I was going to keep my thoughts to myself on that topic, but since you asked...
I'm 87% sure I'm not a monster
I'm 63% sure that the experts should continue to discuss whether the kids can go back to school
Based on a lot of what I've seen on the internet lately, most people consider it impossible for a non-monster to think we should consider sending the kids back. Since you asked, I'm hoping that you'll hear me out.
For the kids to go back to school we really need to determine only one thing: Is the risk posed by SARS-CoV-2 greater than the other risks associated with sending them back to school. If it's not the biggest risk of sending them back, by all means send them.
But that one thing is made up of a lot of little things, and that's where it gets complicated.
- What is the risk of a child contracting SARS-CoV-2?
- What is the risk of a child getting seriously ill from SARS-CoV-2, once they've contracted it?
- What is the risk of a child bringing SARS-CoV-2 home from school and passing it to an at-risk family member?
Based on information reported by the CDC and the Mayo Clinic, school-age children (3-18) react differently to this virus than adults do. Why is unknown, but it is clear that they contract the virus less frequently and they get seriously ill much less frequently. More to the point, children that are not in a well defined, well understood group are actually at very little risk. That group, as many of you already know, comprises those with type-2 diabetes, congenital heart conditions, certain conditions affecting the nervous system or metabolism and a few, rare genetic mutations. If kids in this group are kept home at first, the risk to the kids appears to be less than other, pre-existing risks that we have always taken to send our kids to school. The risk is not zero, but it never was zero.
This still leaves open the issue of kids bringing the disease home to family members, some of whom may be in at-risk groups. And this is by far the weirdest part of this disease to me. It appears that children who have the virus are far less likely to spread the virus than are adults. As with all of the other differences between children and adults in this thing, we only have theories as to why; no one really knows. What is clear is that the overwhelming majority of children who have contracted the disease have caught it from an adult, and that very few people seem to have caught it from children. This is not just the strangest part of this epidemic; it is the hardest part of it to study. There's nothing worth citing; no p-values to report; just a lot of doctors reporting what they see and researches staring at each other with open mouths behind their masks.

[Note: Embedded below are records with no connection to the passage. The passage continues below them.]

theorem Block.readAccess_nvm (b : Block) (c : Nat) (r : Req) (pref : Option Nat) : (Block.readAccess b c r pref).nvm = b.nvm := by
  suffices h : KeepNvm b.nvm (Block.readAccess b c r pref) from h
  have h0 : KeepNvm b.nvm b := rfl
  unfold Block.readAccess
  repeat' first
    | with_reducible assumption
    | (extract_lets +onlyGivenNames x; guard_hyp x : Block × _ := _; refine keepNvm1_named (n := b.nvm) x ?_ ?_; dsimp -zeta only [x]; clear x; rotate_left; clear_value x; revert x; intro _ _)
    | (extract_lets +onlyGivenNames x; guard_hyp x : Block := _; refine keepNvm_named (n := b.nvm) x ?_ ?_; dsimp -zeta only [x]; clear x; rotate_left; clear_value x; revert x; intro _ _)
    | (extract_lets +onlyGivenNames x; clear_value x; revert x; intro _)
    | with_reducible first
      | refine keepNvm_forEach ?_ (fun c a hc => ?_)
      | refine keepNvm1_foldl ?_ (fun c a hc => ?_)
      | refine keepNvm2_foldl ?_ (fun c a hc => ?_)
      | refine keepNvm1_mk ?_
      | refine keepNvm2_mk ?_
    | with_reducible first
      | apply keepNvm_eq (Block.count_nvm ..)
      | apply keepNvm_eq (Block.respond_nvm ..)
      | apply keepNvm_eq (Block.dataRead_nvm ..)
      | apply keepNvm_eq (Block.addMiss_nvm ..)
      | apply keepNvm_eq (Block.uncached_nvm ..)
    | with_reducible first
      | apply keepNvm_eq (Block.touch_nvm ..)
      | apply keepNvm_eq (Block.joinFill_nvm ..)
      | apply keepNvm_eq (Block.placeLine_nvm ..)
      | apply keepNvm_eq (Block.fetchLine_nvm ..)
    | (show Block.nvm _ = _; dsimp -zeta only; done)
    | (show Block.nvm _ = _; dsimp -zeta only; show KeepNvm _ _)
    | with_reducible refine keepNvm_ite ?_ ?_
    | with_reducible refine keepNvm1_ite ?_ ?_
    | with_reducible refine keepNvm2_ite ?_ ?_
    | split
    | with_reducible refine keepNvm_fst (by assumption) ?_
    | with_reducible refine keepNvm_snd (by assumption) ?_
    | with_reducible refine keepNvm_of1 ?_
    | with_reducible refine keepNvm_of2 ?_
    | assumption

theorem Block.writeSec_nvm (b : Block) (c k sec : Nat) (w : WData) : (Block.writeSec b c k sec w).nvm = b.nvm := by
  suffices h : KeepNvm b.nvm (Block.writeSec b c k sec w) from h
  have h0 : KeepNvm b.nvm b := rfl
  unfold Block.writeSec
  repeat' first
    | with_reducible assumption
    | (extract_lets +onlyGivenNames x; guard_hyp x : Block := _; refine keepNvm_named (n := b.nvm) x ?_ ?_; dsimp -zeta only [x]; clear x; rotate_left; clear_value x; revert x; intro _ _)
    | (extract_lets +onlyGivenNames x; clear_value x; revert x; intro _)
    | with_reducible first
      | apply keepNvm_eq (Block.fillSec_nvm ..)
      | apply keepNvm_eq (Block.detachFill_nvm ..)
    | (show Block.nvm _ = _; dsimp -zeta only; done)
    | (show Block.nvm _ = _; dsimp -zeta only; show KeepNvm _ _)
    | with_reducible refine keepNvm_ite ?_ ?_
    | split

theorem Block.writeAccess_nvm (b : Block) (c : Nat) (r : Req) (pref : Option Nat) : (Block.writeAccess b c r pref).nvm = b.nvm := by
  suffices h : KeepNvm b.nvm (Block.writeAccess b c r pref) from h
  have h0 : KeepNvm b.nvm b := rfl
  unfold Block.writeAccess
  repeat' first
    | with_reducible assumption
    | (extract_lets +onlyGivenNames x; guard_hyp x : Block × _ := _; refine keepNvm1_named (n := b.nvm) x ?_ ?_; dsimp -zeta only [x]; clear x; rotate_left; clear_value x; revert x; intro _ _)
    | (extract_lets +onlyGivenNames x; guard_hyp x : Block := _; refine keepNvm_named (n := b.nvm) x ?_ ?_; dsimp -zeta only [x]; clear x; rotate_left; clear_value x; revert x; intro _ _)
    | (extract_lets +onlyGivenNames x; clear_value x; revert x; intro _)
    | with_reducible first
      | refine keepNvm1_mk ?_
      | refine keepNvm2_mk ?_
      | apply keepNvm_eq (Block.count_nvm ..)
      | apply keepNvm_eq (Block.respond_nvm ..)
      | apply keepNvm_eq (Block.dataRead_nvm ..)
    | with_reducible first
      | apply keepNvm_eq (Block.fillSec_nvm ..)
      | apply keepNvm_eq (Block.addMiss_nvm ..)
      | apply keepNvm_eq (Block.uncached_nvm ..)
      | apply keepNvm_eq (Block.touch_nvm ..)
      | apply keepNvm_eq (Block.joinFill_nvm ..)
    | with_reducible first
      | apply keepNvm_eq (Block.placeLine_nvm ..)
      | apply keepNvm_eq (Block.writeSec_nvm ..)
    | (show Block.nvm _ = _; dsimp -zeta only; done)
    | (show Block.nvm _ = _; dsimp -zeta only; show KeepNvm _ _)
    | with_reducible refine keepNvm_ite ?_ ?_
    | with_reducible refine keepNvm1_ite ?_ ?_
    | with_reducible refine keepNvm2_ite ?_ ?_
    | split
    | with_reducible refine keepNvm_fst (by assumption) ?_
    | with_reducible refine keepNvm_snd (by assumption) ?_
    | assumption

theorem Block.lineAccess_nvm (b : Block) (c : Nat) (r : Req) : (Block.lineAccess b c r).nvm = b.nvm := by
  suffices h : KeepNvm b.nvm (Block.lineAccess b c r) from h
  have h0 : KeepNvm b.nvm b := rfl
  unfold Block.lineAccess
  repeat' first
    | with_reducible assumption
    | (extract_lets +onlyGivenNames x; guard_hyp x : Block := _; refine keepNvm_named (n := b.nvm) x ?_ ?_; dsimp -zeta only [x]; clear x; rotate_left; clear_value x; revert x; intro _ _)
    | (extract_lets +onlyGivenNames x; clear_value x; revert x; intro _)
    | with_reducible first
      | refine keepNvm_forEach ?_ (fun c a hc => ?_)
      | apply keepNvm_eq (Block.count_nvm ..)
      | apply keepNvm_eq (Block.respond_nvm ..)
      | apply keepNvm_eq (Block.uncached_nvm ..)
      | apply keepNvm_eq (Block.touch_nvm ..)
    | with_reducible first
      | apply keepNvm_eq (Block.writeSec_nvm ..)
    | (show Block.nvm _ = _; dsimp -zeta only; done)
    | (show Block.nvm _ = _; dsimp -zeta only; show KeepNvm _ _)
    | with_reducible refine keepNvm_ite ?_ ?_
    | split

theorem Block.sliceTry_nvm (b : Block) (c : Nat) (r : Req) (pref : Option Nat) : (Block.sliceTry b c r pref).nvm = b.nvm := by
  suffices h : KeepNvm b.nvm (Block.sliceTry b c r pref) from h
  have h0 : KeepNvm b.nvm b := rfl
  unfold Block.sliceTry
  repeat' first
    | with_reducible assumption
    | (extract_lets +onlyGivenNames x; guard_hyp x : Block := _; refine keepNvm_named (n := b.nvm) x ?_ ?_; dsimp -zeta only [x]; clear x; rotate_left; clear_value x; revert x; intro _ _)
    | (extract_lets +onlyGivenNames x; clear_value x; revert x; intro _)
    | with_reducible first
      | apply keepNvm_eq (Block.tagsRead_nvm ..)
      | apply keepNvm_eq (Block.scratchAccess_nvm ..)
      | apply keepNvm_eq (Block.uncached_nvm ..)
      | apply keepNvm_eq (Block.park_nvm ..)
      | apply keepNvm_eq (Block.readAccess_nvm ..)
    | with_reducible first
      | apply keepNvm_eq (Block.writeAccess_nvm ..)
      | apply keepNvm_eq (Block.lineAccess_nvm ..)
    | (show Block.nvm _ = _; dsimp -zeta only; done)
    | (show Block.nvm _ = _; dsimp -zeta only; show KeepNvm _ _)
    | with_reducible refine keepNvm_ite ?_ ?_
    | split

theorem Block.sliceAccess_nvm (b : Block) (c : Nat) (r : Req) : (Block.sliceAccess b c r).nvm = b.nvm := by
  suffices h : KeepNvm b.nvm (Block.sliceAccess b c r) from h
  have h0 : KeepNvm b.nvm b := rfl
  unfold Block.sliceAccess
  repeat' first
    | with_reducible assumption
    | (extract_lets +onlyGivenNames x; guard_hyp x : Block := _; refine keepNvm_named (n := b.nvm) x ?_ ?_; dsimp -zeta only [x]; clear x; rotate_left; clear_value x; revert x; intro _ _)
    | (extract_lets +onlyGivenNames x; clear_value x; revert x; intro _)
    | with_reducible first
      | refine keepNvm_forEach ?_ (fun c a hc => ?_)
      | apply keepNvm_eq (Block.descUpd_nvm ..)
      | apply keepNvm_eq (Block.noteWrite_nvm ..)
      | apply keepNvm_eq (Block.scrubGranted_nvm ..)
      | apply keepNvm_eq (Block.park_nvm ..)
    | with_reducible first
      | apply keepNvm_eq (Block.sliceTry_nvm ..)
    | (show Block.nvm _ = _; dsimp -zeta only; done)
    | (show Block.nvm _ = _; dsimp -zeta only; show KeepNvm _ _)
    | with_reducible refine keepNvm_ite ?_ ?_
    | split

theorem Block.retryWaits_nvm (b : Block) (c : Nat) : (Block.retryWaits b c).nvm = b.nvm := by
  suffices h : KeepNvm b.nvm (Block.retryWaits b c) from h
  have h0 : KeepNvm b.nvm b := rfl
  unfold Block.retryWaits
  repeat' first
    | with_reducible assumption
    | (extract_lets +onlyGivenNames x; guard_hyp x : Block := _; refine keepNvm_named (n := b.nvm) x ?_ ?_; dsimp -zeta only [x]; clear x; rotate_left; clear_value x; revert x; intro _ _)
    | (extract_lets +onlyGivenNames x; clear_value x; revert x; intro _)
    | with_reducible first
      | refine keepNvm_forEach ?_ (fun c a hc => ?_)
      | apply keepNvm_eq (Block.updSlice_nvm ..)
      | apply keepNvm_eq (Block.park_nvm ..)
      | apply keepNvm_eq (Block.sliceTry_nvm ..)
    | (show Block.nvm _ = _; dsimp -zeta only; done)
    | (show Block.nvm _ = _; dsimp -zeta only; show KeepNvm _ _)
    | with_reducible refine keepNvm_ite ?_ ?_
    | split

theorem Block.fixBack_nvm (b : Block) (c : Nat) (x : Miss) (data : BitVec 512) : (Block.fixBack b c x data).nvm = b.nvm := by
  suffices h : KeepNvm b.nvm (Block.fixBack b c x data) from h
  have h0 : KeepNvm b.nvm b := rfl
  unfold Block.fixBack
  repeat' first
    | with_reducible assumption
    | (extract_lets +onlyGivenNames x; guard_hyp x : Block := _; refine keepNvm_named (n := b.nvm) x ?_ ?_; dsimp -zeta only [x]; clear x; rotate_left; clear_value x; revert x; intro _ _)
    | (extract_lets +onlyGivenNames x; clear_value x; revert x; intro _)
    | with_reducible first
      | refine keepNvm1_mk ?_
      | refine keepNvm2_mk ?_
      | apply keepNvm_eq (Block.passWriteAt_nvm ..)
    | (show Block.nvm _ = _; dsimp -zeta only; done)
    | (show Block.nvm _ = _; dsimp -zeta only; show KeepNvm _ _)
    | with_reducible refine keepNvm_ite ?_ ?_
    | with_reducible refine keepNvm1_ite ?_ ?_
    | with_reducible refine keepNvm2_ite ?_ ?_
    | split
    | with_reducible refine keepNvm_fst (by assumption) ?_
    | with_reducible refine keepNvm_snd (by assumption) ?_
    | assumption

theorem Block.fillDone_nvm (b : Block) (c : Nat) (x : Miss) (k : Nat) (last : SecVal) (dirty : Bool) : (Block.fillDone b c x k last dirty).nvm = b.nvm := by
  suffices h : KeepNvm b.nvm (Block.fillDone b c x k last dirty) from h
  have h0 : KeepNvm b.nvm b := rfl
  unfold Block.fillDone
  repeat' first
    | with_reducible assumption
    | (extract_lets +onlyGivenNames x; guard_hyp x : Block := _; refine keepNvm_named (n := b.nvm) x ?_ ?_; dsimp -zeta only [x]; clear x; rotate_left; clear_value x; revert x; intro _ _)
    | (extract_lets +onlyGivenNames x; clear_value x; revert x; intro _)
    | with_reducible first
      | apply keepNvm_eq (Block.count_nvm ..)
      | apply keepNvm_eq (Block.fillSec_nvm ..)
    | (show Block.nvm _ = _; dsimp -zeta only; done)
    | (show Block.nvm _ = _; dsimp -zeta only; show KeepNvm _ _)
    | with_reducible refine keepNvm_ite ?_ ?_
    | split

With all of these unknowns, why consider it? Well... Before I go there, it actually gets worse.
As many of you have heard, there is a new strain of the virus. It is actually more contagious than the previous version (and appears to have replaced it, worldwide). It may be more accurate to say that it is more tenacious than the original strain, the point being that this is something that the researchers do understand. So all of the information that we have about the kids... how much of that applies to the new strain? We don't know yet.
So with all of that, how could anyone consider it?
Because in the time-line of this disease, a lot will change in the next two months, and then very little will change for a very long time.
This is not like SARS. It's not going to go away; it's not that kind of virus. But it's not quite like the common cold either (though some doctors are saying it is, the VAST majority disagree with that point of view). If you follow the curves of certain places (Spain, Italy, New York, New Jersey) and compare it to the curves in the current hot-spots like Florida and Texas, it looks like we may have a very different landscape in those places in a month. Many places around the world seem to be in a post-epidemic phase of the disease. The disease isn't gone; but it's not going to be filling hospitals any time soon. The same will soon be true of a lot of other places. But the virus is not going to disappear completely for a long time, probably for several years at least.
Once the post-epidemic phase is reached, the schools should be reopened (unless the newer strain is unlike the old one in ways we don't yet know, in which case we're boned no matter what). At that point, SARS-CoV-2 will not be the biggest risk associated with sending the kids back to school. The important thing to realize here is that every state, and in some states every city, will have a different date when that can happen. Florida appears that it MIGHT be peaking right now. California appears to be still climbing, fast. Though they appear to be neck and neck, they will have very different time-lines, going forward. Some states that haven't seen much of this yet may be on fire with it in October. The timing needs to be handled locally.
All I'm saying is that the experts should continue to monitor the situation and make the decision when they have enough information to make it, which is not now. If the bureaucrats in a given locale are inefficient enough to require 2-months-notice to make a decision (we should not accept this level of incompetence, though we've come to expect it), then let them decide to delay (or start with distance-learning), for now. But at some point we're going to know if the current trajectories are going to hold. At some point they'll have to go back. If we wait until this virus is gone, we may have failed an entire generation of kids so that we could save a number that may end up being fewer than the number who will die in bus accidents over that time. (Please don't do "math" on that to try to prove it "wrong". Note the use of the word "may" in that sentence and the fact that any of the numbers that you do the "math" with will be based on conjecture while I'm suggesting waiting until we have solid numbers on the new strain, which we'll have in a month).